Restoring a previous state

You can restore any version to a previous history snapshot. The system creates a new history entry with the restored snapshot’s nodes and edges and updates the version’s current history pointer. This is non-destructive — the history entry you restored from remains in the history.

Disabling version control

You disable version control by updating the flow with versionControlEnabled: false. You can optionally pass a sourceVersionId to choose which version’s nodes and edges are extracted back into the base flow. If omitted, the deployed version is used.
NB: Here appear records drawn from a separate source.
/-- LIN_QUERY (R505). -/
def execLinQuery (n : BitVec 5) (s : State) : Host.Outcome State Fault Refusal := .next (s.serve n.toNat 0x0306 fwLinQuery)

/-! ## Group 0x06xx (R419, R423) -/

/-- The body of MODE_GET (Table 14-13). -/
def fwModeGet (_q : Req) : FM (List Byte) := do
  let s ← get
  let c ← fwRead 6 0x14
  pure ([BitVec.ofNat 8 s.mode.code, BitVec.ofNat 8 (s.fld 6 0x30 0 0), 0, 0] ++ toBytes 4 c.toNat)

/-- MODE_GET (R505). -/
def execModeGet (n : BitVec 5) (s : State) : Host.Outcome State Fault Refusal := .next (s.serve n.toNat 0x0601 fwModeGet)

/-- The body of RUN_COMMIT (R419, Table 14-15). -/
def fwRunCommit (q : Req) : FM (List Byte) := do
  let s ← get
  need (q.paired && q.flag Domain.safety && (s.otp.life == 1 || s.otp.life == 2)) 6
  let ok ← fwMode .run
  need ok 7
  pure []

/-- RUN_COMMIT (R419). -/
def execRunCommit (n : BitVec 5) (s : State) : Host.Outcome State Fault Refusal := .next (s.serve n.toNat 0x0602 fwRunCommit)

/-- The body of SAFE_ENTER: the reason is kept in the log. -/
def fwSafeEnter (q : Req) : FM (List Byte) := do
  need (q.flag Domain.safety && (← get).mode != .safe) 6
  modify (fun s => s.fwLog 0 q.chan (BitVec.ofNat 32 (q.num 0 4)))
  let ok ← fwMode .safe
  need ok 7
  pure []

/-- SAFE_ENTER (R505). -/
def execSafeEnter (n : BitVec 5) (s : State) : Host.Outcome State Fault Refusal := .next (s.serve n.toNat 0x0603 fwSafeEnter)

/-- The body of RECOVER: SAFE to RECOVERY to TEST, where the start-up tests run (R549). -/
def fwRecover (q : Req) : FM (List Byte) := do
  need ((← get).mode == .safe) 6
  discard (fwMode .recovery)
  discard (fwMode .test)
  goBg q 0 0

/-- RECOVER (R419). -/
def execRecover (n : BitVec 5) (s : State) : Host.Outcome State Fault Refusal := .next (s.serve n.toNat 0x0604 fwRecover)

/-- The body of POLICY_RAISE (R421, R423): a value below a class's minimum is a reserved value. -/
def fwPolicyRaise (q : Req) : FM (List Byte) := do
  let s ← get
  let w := BitVec.ofNat 32 (q.num 0 4)
  let v := fun (c : Nat) => bits w (2 * c + 1) (2 * c)
  need (bits w 31 30 == 0 && (List.range 15).all (fun c => decide (polMin c ≤ v c ∧ v c < 3))) 5
  need (q.flag Domain.safety && !(List.range 15).any (fun c => s.polBad w c)) 6
  fwWrite 6 0x18 w
  pure []

/-- POLICY_RAISE (R423). -/
def execPolicyRaise (n : BitVec 5) (s : State) : Host.Outcome State Fault Refusal := .next (s.serve n.toNat 0x0605 fwPolicyRaise)

end Sys2Proof.Machine
end

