/-- ANARROW (R175). -/
def execAnarrow (e : Eid) (g : Grd) (w : BitVec 2) (rd : Reg) (src : BitVec 2) (rs2 : Reg) (s : State) : Host.Outcome State Fault Refusal :=
  run1 s e (encR g 0x32 rd (src.setWidth 5) rs2 (w.toNat * 64 + 5)) (anarrowBody g w rd src rs2)

/-- AREDUCE (R176). -/
def execAreduce (e : Eid) (g : Grd) (rd : Reg) (src : BitVec 2) (s : State) : Host.Outcome State Fault Refusal :=
  run1 s e (encR g 0x32 rd (src.setWidth 5) 0 6) (areduceBody g rd src)

/-- ASAT (R174). -/
def execAsat (e : Eid) (g : Grd) (rd : Reg) (src : BitVec 2) (s : State) : Host.Outcome State Fault Refusal :=
  run1 s e (encR g 0x32 rd (src.setWidth 5) 0 7) (scalarResult g rd (asatVal src))

/-- AMOVE (R174). -/
def execAmove (e : Eid) (g : Grd) (ad src : BitVec 2) (s : State) : Host.Outcome State Fault Refusal :=
  run1 s e (encR g 0x32 (ad.setWidth 5) (src.setWidth 5) 0 8) (amoveBody g ad src)

end Sys2Proof.Machine
end

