-- ==== Sys2Proof/Machine/Core.lean ====
section
/-!
DEFINITION. Machine/Core.lean: the machine as the host runs it.
-/

/-- The ZU1024. -/
def Sys2Proof.core : Host.Core := { State := Sys2Proof.Machine.State, Fault := Sys2Proof.Machine.Fault, Refusal := Sys2Proof.Machine.Refusal, step := Sys2Proof.Machine.step, reset := Sys2Proof.Machine.State.reset }
end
All version and history records are removed.

Data model

Flow fields

When version control is enabled, these fields are set on the flow:
  • versionControlEnabled — Whether version control is active
  • deployedVersionId — UUID of the current production version
  • lastPublisherVersionId — UUID of the version that last published to production
  • currentProductionMajor / currentProductionMinor — Current production version numbers

Version record

Each version stores:
  • versionName — Display name (for example, V 1.0, Staging, or a custom name)
  • currentHistoryId — Pointer to the active history snapshot
  • isStaging — Whether this is the working staging version
  • isDeployed — Whether this is the production version
  • updatedBy — The user who last modified this version

History snapshot

Each history entry stores:
  • flowVersionId — The parent version
  • updatedBy — The user who created this snapshot
  • versionName — Optional label (for example, Published as V 1.1)
Nodes and edges reference a flowVersionHistoryId to associate them with a specific snapshot.